— Try it —
Scan the entries for the word "eight". Every line that has it should be copied.

*** Opening of Exercise data ***

-- ==== Sys2Proof/Config.lean ====
section
/-! DEFINITION. What an implementation fixes (00_scope.md R7, 10_state.md R37, 93_implementation_defined.md U1 to
U6): the ROM contents and the two sizes, a record that the machine takes as an argument ("a model takes them as
arguments (fields of a configuration record) and proves nothing that depends on a particular value unless a claim
names the value"). The step function of the host's interface takes a state alone, so the record rides in the state as
a field that nothing writes (log 14). -/

namespace Sys2Proof

/-- The implementation parameters of 00_scope.md R7. -/
structure Config where
  /-- `MAX_PAGES`: the number of pages the token memory can hold (D9, U4). -/
  maxPages : Nat
  /-- `OUT_CAPACITY`: the number of bytes of the output memory (D12, U5). -/
  outCapacity : Nat
  /-- `P0`: the default probability table, a ROM (10_state.md R24, U1). -/
  p0 : Vector Prob 1056
  /-- `UPD`: the coefficient-update-probability table, a ROM (10_state.md R25, U2). -/
  upd : Vector Prob 1056
  /-- `EC`: the entropy-cost table, 256 non-negative integers, a ROM (10_state.md R26, U3; 256 entries: D15). -/
  ec : Vector Nat 256
  deriving DecidableEq, Repr, Inhabited

/-- The configuration of the machine after power-on. It has no body: nothing can be proved of a particular value
(log 14). -/
opaque Config.hw : Config

/-- The FREE VALUE of `EOP.max_pos` (10_state.md R30, U6: "its value is unspecified"), applied to a counter of the
state. It has no body (log 6). -/
opaque Config.freeMaxPos : Nat → Nat

/-- The FREE VALUE of a slot of `TOK` that nothing has written since its page was allocated (10_state.md R18, U9:
"unspecified"), by page and slot. It has no body (log 9). -/
opaque Config.freeTok : Nat → Nat → TokWord

/-- The FREE VALUE of a byte of `OUT` that nothing has written since power-on (10_state.md R27, U7, U8:
"unspecified"), by index. It has no body (log 8). -/
opaque Config.freeOut : Nat → Byte

end Sys2Proof
end

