-- ==== Sys2Proof/Decode.lean ====
section
/-! DEFINITION. Decoding and encoding of command words and token words (30_encoding.md R61 to R75), the fetch of the
next command from the host's word list, the little-endian byte view of a word (20_memory.md R42, D18) and the
assembler text (30_encoding.md R74). -/

namespace Sys2Proof

/-- Why a word is no instruction. The first three are the cases (a), (b), (c) of 30_encoding.md R72. -/
inductive DecodeError
  /-- R72 (a): opcode 0x00 or 0x0A to 0xFF. -/
  | reservedOpcode
  /-- R72 (b): a defined opcode with a must-be-zero bit set. -/
  | mustBeZero
  /-- R72 (c): `APPD` or `TALLY` with a slot of 1056 or more. -/
  | slotOutOfRange
  /-- R62: a reserved token word (dynamic with a slot of 1056 or more, or constant with bits 13..8 not zero). -/
  | reservedToken
  /-- R73: a `RECBLK` command word without exactly eight data words. -/
  | incomplete
  deriving DecidableEq, Repr

/-! ### Bit fields -/

/-- The opcode of a command word, bits 31..24 (30_encoding.md R65). -/
def opcodeOf (w : CmdWord) : BitVec 8 := w.extractLsb' 24 8

/-- The value bit of a token word and of a `CMDT` command word, bit 15 (30_encoding.md R61, R68). -/
def bitField {n : Nat} (w : BitVec n) : Bool := w.getLsbD 15

/-- The slot field of a token word and of a `CMDT` command word, bits 13..0. -/
def slotField {n : Nat} (w : BitVec n) : BitVec 14 := w.extractLsb' 0 14

/-- The probability field of a token word and of a `CMDT` command word, bits 7..0. -/
def probField {n : Nat} (w : BitVec n) : Prob := w.extractLsb' 0 8

/-- Whether a command word is the command with these match and mask values: `(w & mask) = match` (R71). -/
def rowMatches (w mask pattern : CmdWord) : Bool := w &&& mask == pattern

/-- The number of 32-bit words of a command, fixed by the opcode alone (30_encoding.md R73). -/
def commandLength (w : CmdWord) : Nat := if opcodeOf w = 0x02 then 9 else 1

/-- The sixteen coefficients of the eight data words, the even one in the low half (30_encoding.md R67). -/
def coefsOf (d : Vector CmdWord 8) : Vector Coef 16 :=
  #v[d[0].extractLsb' 0 16, d[0].extractLsb' 16 16, d[1].extractLsb' 0 16, d[1].extractLsb' 16 16,
     d[2].extractLsb' 0 16, d[2].extractLsb' 16 16, d[3].extractLsb' 0 16, d[3].extractLsb' 16 16,
     d[4].extractLsb' 0 16, d[4].extractLsb' 16 16, d[5].extractLsb' 0 16, d[5].extractLsb' 16 16,
     d[6].extractLsb' 0 16, d[6].extractLsb' 16 16, d[7].extractLsb' 0 16, d[7].extractLsb' 16 16]

/-! ### Decoding -/

/-- The name of the reason why a word that no row of R71 matches is no command (R72 (a), (b)). -/
def noRow (w : CmdWord) : DecodeError :=
  if 0x01 ≤ opcodeOf w ∧ opcodeOf w ≤ 0x09 then .mustBeZero else .reservedOpcode

/-- `RECBLK` from its command word and the words that follow it (30_encoding.md R67). -/
def decodeRecblk (w : CmdWord) (data : List CmdWord) : Except DecodeError Instr :=
  match data with
  | [d0, d1, d2, d3, d4, d5, d6, d7] =>
    .ok (.recblk (w.extractLsb' 0 2) (w.extractLsb' 2 2) (w.extractLsb' 4 4) (w.extractLsb' 8 5)
      (coefsOf #v[d0, d1, d2, d3, d4, d5, d6, d7]))
  | _ => .error .incomplete

/-- One command from its command word and its data words, row by row of the opcode map (30_encoding.md R71). A
one-word command takes no data word. -/
def decodeCommand (w : CmdWord) (data : List CmdWord) : Except DecodeError Instr :=
  if rowMatches w 0xFF000000 0x01000000 then .ok (.init (w.extractLsb' 0 24))
  else if rowMatches w 0xFFFFE000 0x02000000 then decodeRecblk w data
  else if rowMatches w 0xFFFF4000 0x03000000 then
    if (slotField w).toNat < 1056 then .ok (.appd (bitField w) (slotField w)) else .error .slotOutOfRange
  else if rowMatches w 0xFFFF7F00 0x03004000 then .ok (.appc (bitField w) (probField w))
  else if rowMatches w 0xFFFF4000 0x04000000 then
    if (slotField w).toNat < 1056 then .ok (.tally (bitField w) (slotField w)) else .error .slotOutOfRange
  else if rowMatches w 0xFFFFFFFF 0x05000000 then .ok .finalize
  else if rowMatches w 0xFFFFFFFF 0x06000000 then .ok .estimate
  else if rowMatches w 0xFFFFFFFF 0x07000000 then .ok .emit
  else if rowMatches w 0xFFFFFFFF 0x08000000 then .ok .finish
  else if rowMatches w 0xFFFFFFFF 0x09000000 then .ok .clear
  else .error (noRow w)

/-- One token word (30_encoding.md R62). -/
def decodeToken (t : TokWord) : Except DecodeError Instr :=
  if t.getLsbD 14 then
    if t.extractLsb' 8 6 = 0 then .ok (.tokConst (bitField t) (probField t)) else .error .reservedToken
  else if (slotField t).toNat < 1056 then .ok (.tokDyn (bitField t) (slotField t)) else .error .reservedToken

/-! ### Encoding -/

/-- The token word of a dynamic token, `{bit, 0, slot}` (30_encoding.md R61). -/
def dynWord (bit : Bool) (slot : BitVec 14) : TokWord := BitVec.ofBool bit ++ 0#1 ++ slot

/-- The token word of a constant token, `{bit, 1, 000000, prob}` (30_encoding.md R61). -/
def constWord (bit : Bool) (prob : Prob) : TokWord := BitVec.ofBool bit ++ 1#1 ++ 0#6 ++ prob

/-- The data word of two neighbouring coefficients, the even one in the low half (30_encoding.md R67). -/
def dataWord (even odd : Coef) : CmdWord := odd ++ even

/-- The eight data words of a block (30_encoding.md R67). -/
def dataWords (co : Vector Coef 16) : List CmdWord :=
  [dataWord co[0] co[1], dataWord co[2] co[3], dataWord co[4] co[5], dataWord co[6] co[7],
   dataWord co[8] co[9], dataWord co[10] co[11], dataWord co[12] co[13], dataWord co[14] co[15]]

/-- What an instruction is written as: a command of one or nine words, or one token word. -/
inductive Encoded
  | command (words : List CmdWord)
  | token (t : TokWord)
  deriving DecidableEq, Repr

/-- The words of an instruction (30_encoding.md R65 to R71). -/
def encode : Instr → Encoded
  | .init psize => .command [0x01#8 ++ psize]
  | .recblk ctx ctype first last c =>
    .command ((0x02#8 ++ 0#11 ++ last ++ first ++ ctype ++ ctx : BitVec 32) :: dataWords c)
  | .appd bit slot => .command [0x03#8 ++ 0#8 ++ dynWord bit slot]
  | .appc bit prob => .command [0x03#8 ++ 0#8 ++ constWord bit prob]
  | .tally bit slot => .command [0x04#8 ++ 0#8 ++ dynWord bit slot]
  | .finalize => .command [0x05000000]
  | .estimate => .command [0x06000000]
  | .emit => .command [0x07000000]
  | .finish => .command [0x08000000]
  | .clear => .command [0x09000000]
  | .tokDyn bit slot => .token (dynWord bit slot)
  | .tokConst bit prob => .token (constWord bit prob)

/-- Decoding of what `encode` writes: a whole command, or one token word. -/
def decode : Encoded → Except DecodeError Instr
  | .command [] => .error .incomplete
  | .command (w :: data) =>
    if data.length + 1 = commandLength w then decodeCommand w data else .error .incomplete
  | .token t => decodeToken t

/-! ### The next command of the host's list -/

/-- What stands first in the words the host has delivered. -/
inductive Fetched
  /-- No whole command: nothing, or a `RECBLK` command word with fewer than eight data words (R73). -/
  | idle
  /-- Words that are no command (R72), with the words after them. -/
  | illegal (why : DecodeError) (rest : List CmdWord)
  /-- A command, with the words after it. -/
  | command (i : Instr) (rest : List CmdWord)
  deriving DecidableEq, Repr

/-- The first command of the words the host has delivered; its length is fixed by bits 31..24 of its first word
(30_encoding.md R73; log 2, log 15). -/
def fetchCommand : List CmdWord → Fetched
  | [] => .idle
  | w :: ws =>
    if ws.length + 1 < commandLength w then .idle
    else
      match decodeCommand w (ws.take (commandLength w - 1)) with
      | .ok i => .command i (ws.drop (commandLength w - 1))
      | .error e => .illegal e (ws.drop (commandLength w - 1))

/-! ### The opcode table's numbering of bits -/

/-- The command whose bits are `w`, bit 0 the least significant bit of the first word and a later word's bits
counting on, as the words the host delivers: as many as the opcode says, bits at or above `nbits` zero. -/
def tableWords (nbits w : Nat) : List CmdWord :=
  let v := w % 2 ^ nbits
  (List.range (commandLength (BitVec.ofNat 32 v))).map fun k => BitVec.ofNat 32 (v / 2 ^ (32 * k))

/-- The instruction that the decoder reads from an instruction whose bits are `w`, numbered as
spec/opcode_table.json numbers them: a row of 16 bits is a token word, a longer one a command. -/
def decodeTableWord (nbits w : Nat) : Option Instr :=
  if nbits ≤ 16 then (decodeToken (BitVec.ofNat 16 (w % 2 ^ nbits))).toOption
  else (decode (.command (tableWords nbits w))).toOption

/-! ### The byte view of a word -/

/-- The four bytes of a 32-bit word as a host sees them, byte 0 holding bits 7..0 (20_memory.md R42). -/
def bytesOfWord (w : BitVec 32) : List Byte :=
  [w.extractLsb' 0 8, w.extractLsb' 8 8, w.extractLsb' 16 8, w.extractLsb' 24 8]

/-- The 32-bit word of four bytes, the first the least significant (20_memory.md R42). -/
def wordOfBytes (b0 b1 b2 b3 : Byte) : BitVec 32 := b3 ++ b2 ++ b1 ++ b0

/-- The words of a byte list, four bytes each, least significant first; bytes that make no whole word are not
delivered yet. -/
def wordsOfBytes : List Byte → List CmdWord
  | b0 :: b1 :: b2 :: b3 :: rest => wordOfBytes b0 b1 b2 b3 :: wordsOfBytes rest
  | _ => []

/-- The first command of a list of bytes: total on any bytes (20_memory.md R42, 30_encoding.md R72, R73). -/
def fetchBytes (bs : List Byte) : Fetched := fetchCommand (wordsOfBytes bs)

/-! ### Assembler text -/

/-- A bit as the assembler writes it. -/
def asmBit (b : Bool) : String := if b then "1" else "0"

/-- The assembler text of an instruction (30_encoding.md R74); the two token words in the trace notation of R74. -/
def asm : Instr → String
  | .init psize => "INIT " ++ toString psize.toNat
  | .recblk ctx ctype first last c =>
    "RECBLK ctx=" ++ toString ctx.toNat ++ " type=" ++ toString ctype.toNat ++ " first=" ++ toString first.toNat
      ++ " last=" ++ toString last.toInt
      ++ " c=[" ++ String.intercalate ", " (c.toList.map fun x => toString x.toInt) ++ "]"
  | .appd bit slot => "APPD " ++ asmBit bit ++ ", " ++ toString slot.toNat
  | .appc bit prob => "APPC " ++ asmBit bit ++ ", " ++ toString prob.toNat
  | .tally bit slot => "TALLY " ++ asmBit bit ++ ", " ++ toString slot.toNat
  | .finalize => "FINALIZE"
  | .estimate => "ESTIMATE"
  | .emit => "EMIT"
  | .finish => "FINISH"
  | .clear => "CLEAR"
  | .tokDyn bit slot => "D(" ++ asmBit bit ++ ", " ++ toString slot.toNat ++ ")"
  | .tokConst bit prob => "C(" ++ asmBit bit ++ ", " ++ toString prob.toNat ++ ")"

/-- The pseudo-instruction `TALLY*n bit, slot`: `n` consecutive `TALLY bit, slot` (30_encoding.md R74). -/
def tallyTimes (n : Nat) (bit : Bool) (slot : BitVec 14) : List Instr := List.replicate n (.tally bit slot)

end Sys2Proof
end

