-- ==== Sys2Proof/Laws/Coder.lean ====
section
/-! SUPPORT. The arithmetic of one coded bit: the split, the normalisation, the registers that `codeBit` leaves, and
what extracting a byte group does (44_range_coder.md R137 to R145, R156). -/

namespace Sys2Proof.Machine

/-! ### Numbers -/

theorem splitOf_pos (r p : Nat) : 1 ≤ splitOf r p := by unfold splitOf; omega

theorem splitOf_le {r p : Nat} (h : 1 ≤ r) (h' : r ≤ 255) (hp : p < 256) : splitOf r p ≤ r := by
  unfold splitOf
  have h1 : r * p ≤ r * 255 := Nat.mul_le_mul_left r (by omega)
  have h2 : r * p / 256 < r := Nat.div_lt_of_lt_mul (by omega)
  omega

/-- The true new range lies between 1 and the stored range. -/
theorem newRange_bounds {r p : Nat} (bit : Bool) (h : 1 ≤ r) (h' : r ≤ 255) (hp : p < 256) :
    1 ≤ newRange bit r (splitOf r p) ∧ newRange bit r (splitOf r p) ≤ r := by
  have h1 := splitOf_pos r p
  have h2 := splitOf_le h h' hp
  unfold newRange
  split <;> omega

/-- `clz8` is the shift that normalises. -/
theorem clz8_spec {x : Nat} (h : 1 ≤ x) (h' : x ≤ 255) :
    clz8 x ≤ 7 ∧ 128 ≤ x * 2 ^ clz8 x ∧ x * 2 ^ clz8 x ≤ 255 := by
  unfold clz8
  repeat' split
  all_goals omega

theorem toInt_ofInt5 {x : Int} (h : -16 ≤ x) (h' : x ≤ 15) : (BitVec.ofInt 5 x).toInt = x := by
  rw [BitVec.toInt_ofInt, Int.bmod_def]
  norm_num
  split <;> omega

/-! ### The registers after a bit, before a byte group leaves -/

/-- The shift of a coded bit. -/
def bitShift (bit : Bool) (prob : Prob) (s : State) : Nat :=
  clz8 (newRange bit s.range.toNat (splitOf s.range.toNat prob.toNat))

/-- The true range after the shift. -/
def shiftedRange (bit : Bool) (prob : Prob) (s : State) : Nat :=
  newRange bit s.range.toNat (splitOf s.range.toNat prob.toNat) * 2 ^ bitShift bit prob s

/-- `value` after the shift, before extraction. -/
def shiftedValue (bit : Bool) (prob : Prob) (s : State) : Nat :=
  (s.value.toNat + if bit then splitOf s.range.toNat prob.toNat else 0) * 2 ^ bitShift bit prob s

theorem bitShift_le {bit : Bool} {prob : Prob} {s : State} (h : 1 ≤ s.range.toNat) : bitShift bit prob s ≤ 7 := by
  have hr := s.range.isLt
  have hb := newRange_bounds bit h (by omega) prob.isLt
  exact (clz8_spec hb.1 (by omega)).1

theorem shiftedRange_bounds {bit : Bool} {prob : Prob} {s : State} (h : 1 ≤ s.range.toNat) :
    128 ≤ shiftedRange bit prob s ∧ shiftedRange bit prob s ≤ 255 := by
  have hr := s.range.isLt
  have hb := newRange_bounds bit h (by omega) prob.isLt
  exact (clz8_spec hb.1 (by omega)).2

/-- After a bit the true range is below 255, so the stored range is below 254 (44_range_coder.md R156 (a)). -/
theorem shiftedRange_le {bit : Bool} {prob : Prob} {s : State} (h : 1 ≤ s.range.toNat) (h' : s.range.toNat ≤ 254) :
    shiftedRange bit prob s ≤ 254 := by
  have hb := newRange_bounds bit h (by omega) prob.isLt
  have hs := shiftedRange_bounds (bit := bit) (prob := prob) h
  unfold shiftedRange at *
  generalize hk : bitShift bit prob s = k at *
  rcases Nat.eq_zero_or_pos k with rfl | hpos
  · omega
  · obtain ⟨j, rfl⟩ : ∃ j, k = j + 1 := ⟨k - 1, by omega⟩
    rw [Nat.pow_succ, ← Nat.mul_assoc] at *
    omega

/-- The upper end of the interval only falls, scaled by the shift. -/
theorem shifted_upper (bit : Bool) (prob : Prob) (s : State) (h : 1 ≤ s.range.toNat) :
    shiftedValue bit prob s + shiftedRange bit prob s ≤ s.upperEnd * 2 ^ bitShift bit prob s := by
  have h2 := splitOf_le (p := prob.toNat) h (by have := s.range.isLt; omega) prob.isLt
  unfold shiftedValue shiftedRange State.upperEnd
  rw [← Nat.add_mul]
  apply Nat.mul_le_mul_right
  unfold newRange
  split <;> omega

theorem bitCount_eq {s : State} (h : -8 ≤ s.nbBits.toInt) : (s.bitCount : Int) = s.nbBits.toInt + 8 := by
  unfold State.bitCount
  omega

theorem codeBit_range {bit : Bool} {prob : Prob} {s : State} (h : 1 ≤ s.range.toNat) :
    (codeBit bit prob s).range.toNat = shiftedRange bit prob s - 1 := by
  have hb := shiftedRange_bounds (bit := bit) (prob := prob) h
  change (BitVec.ofNat 8 (shiftedRange bit prob s) - 1).toNat = _
  have h1 : (1 : BitVec 8).toNat = 1 := rfl
  rw [BitVec.toNat_sub, BitVec.toNat_ofNat, h1]
  omega

theorem codeBit_nbBits {bit : Bool} {prob : Prob} {s : State} (h : 1 ≤ s.range.toNat) (hn : -8 ≤ s.nbBits.toInt)
    (hn' : s.nbBits.toInt ≤ 0) : (codeBit bit prob s).nbBits.toInt = s.nbBits.toInt + bitShift bit prob s := by
  have hk := bitShift_le (bit := bit) (prob := prob) h
  exact toInt_ofInt5 (x := s.nbBits.toInt + bitShift bit prob s) (by omega) (by omega)

/-- `value` never overflows 24 bits (44_range_coder.md R156 (b)). -/
theorem shiftedValue_lt {bit : Bool} {prob : Prob} {s : State} (h : 1 ≤ s.range.toNat)
    (hu : s.upperEnd ≤ 2 ^ (s.bitCount + 9)) :
    shiftedValue bit prob s + shiftedRange bit prob s ≤ 2 ^ (s.bitCount + bitShift bit prob s + 9) := by
  refine (shifted_upper bit prob s h).trans ?_
  calc s.upperEnd * 2 ^ bitShift bit prob s ≤ 2 ^ (s.bitCount + 9) * 2 ^ bitShift bit prob s :=
        Nat.mul_le_mul_right _ hu
    _ = _ := by rw [← Nat.pow_add]; congr 1; omega

theorem codeBit_value {bit : Bool} {prob : Prob} {s : State} (h : 1 ≤ s.range.toNat) (hn' : s.nbBits.toInt ≤ 0)
    (hu : s.upperEnd ≤ 2 ^ (s.bitCount + 9)) : (codeBit bit prob s).value.toNat = shiftedValue bit prob s := by
  have hk := bitShift_le (bit := bit) (prob := prob) h
  have hr := (shiftedRange_bounds (bit := bit) (prob := prob) h).1
  have hv := shiftedValue_lt (bit := bit) (prob := prob) h hu
  have hbc : s.bitCount ≤ 8 := by unfold State.bitCount; omega
  have h24 : (2 : Nat) ^ (s.bitCount + bitShift bit prob s + 9) ≤ 2 ^ 24 := Nat.pow_le_pow_right (by omega) (by omega)
  change (BitVec.ofNat 24 (shiftedValue bit prob s)).toNat = _
  rw [BitVec.toNat_ofNat]
  exact Nat.mod_eq_of_lt (by omega)

/-! ### Extraction -/

theorem toNat_groupByte (w : BitVec 24) : (groupByte w).toNat = w.toNat % 256 := by
  simp [groupByte, BitVec.extractLsb'_toNat]

theorem carryBit_iff {w : BitVec 24} (h : w.toNat < 512) : carryBit w = true ↔ 256 ≤ w.toNat := by
  have hb : carryBit w = w.toNat.testBit 8 := rfl
  rw [hb, Nat.testBit_eq_decide_div_mod_eq]
  simp only [decide_eq_true_eq]
  omega

/-- The group that EXTRACT takes, and what it leaves in `value`. -/
theorem extract_values {s : State} {m : Nat} (hm : (8 + s.nbBits.toInt).toNat = m) :
    (s.value >>> m).toNat = s.value.toNat / 2 ^ m ∧ (afterExtract s).value.toNat = s.value.toNat % 2 ^ m := by
  have h1 : (s.value >>> m).toNat = s.value.toNat / 2 ^ m := by
    rw [BitVec.toNat_ushiftRight, Nat.shiftRight_eq_div_pow]
  refine ⟨h1, ?_⟩
  simp only [afterExtract, hm]
  have hlt := s.value.isLt
  have hdm := Nat.div_add_mod s.value.toNat (2 ^ m)
  have h2 : ((s.value >>> m) <<< m).toNat = 2 ^ m * (s.value.toNat / 2 ^ m) := by
    rw [BitVec.toNat_shiftLeft, h1, Nat.shiftLeft_eq, Nat.mul_comm]
    exact Nat.mod_eq_of_lt (by omega)
  rw [BitVec.toNat_sub, h2]
  omega

/-! ### Packing -/

theorem groupByte_eq_ff (w : BitVec 24) : groupByte w = 0xFF ↔ w.toNat % 256 = 255 := by
  rw [← toNat_groupByte]
  constructor
  · intro h; rw [h]; rfl
  · intro h; exact BitVec.eq_of_toNat_eq h

theorem pack_of_carry {w : BitVec 24} {s u : State} (h : groupByte w ≠ 0xFF) (hc : carryBit w = true)
    (hu : resolveCarry s = .next u) : pack w s = .next { u with run := 0, held := groupByte w } :=
  pack_eq_next.mpr (.inr ⟨h, u, by rw [if_pos hc]; exact hu, rfl⟩)

theorem pack_of_no_carry {w : BitVec 24} {s u : State} (h : groupByte w ≠ 0xFF) (hc : ¬carryBit w = true)
    (hu : flushPending s = .next u) : pack w s = .next { u with run := 0, held := groupByte w } :=
  pack_eq_next.mpr (.inr ⟨h, u, by rw [if_neg hc]; exact hu, rfl⟩)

*** Close of Exercise data ***

— Solution to this problem —
  /-- R73: a `RECBLK` command word without exactly eight data words. -/
/-- The sixteen coefficients of the eight data words, the even one in the low half (30_encoding.md R67). -/
/-- The eight data words of a block (30_encoding.md R67). -/
  /-- No whole command: nothing, or a `RECBLK` command word with fewer than eight data words (R73). -/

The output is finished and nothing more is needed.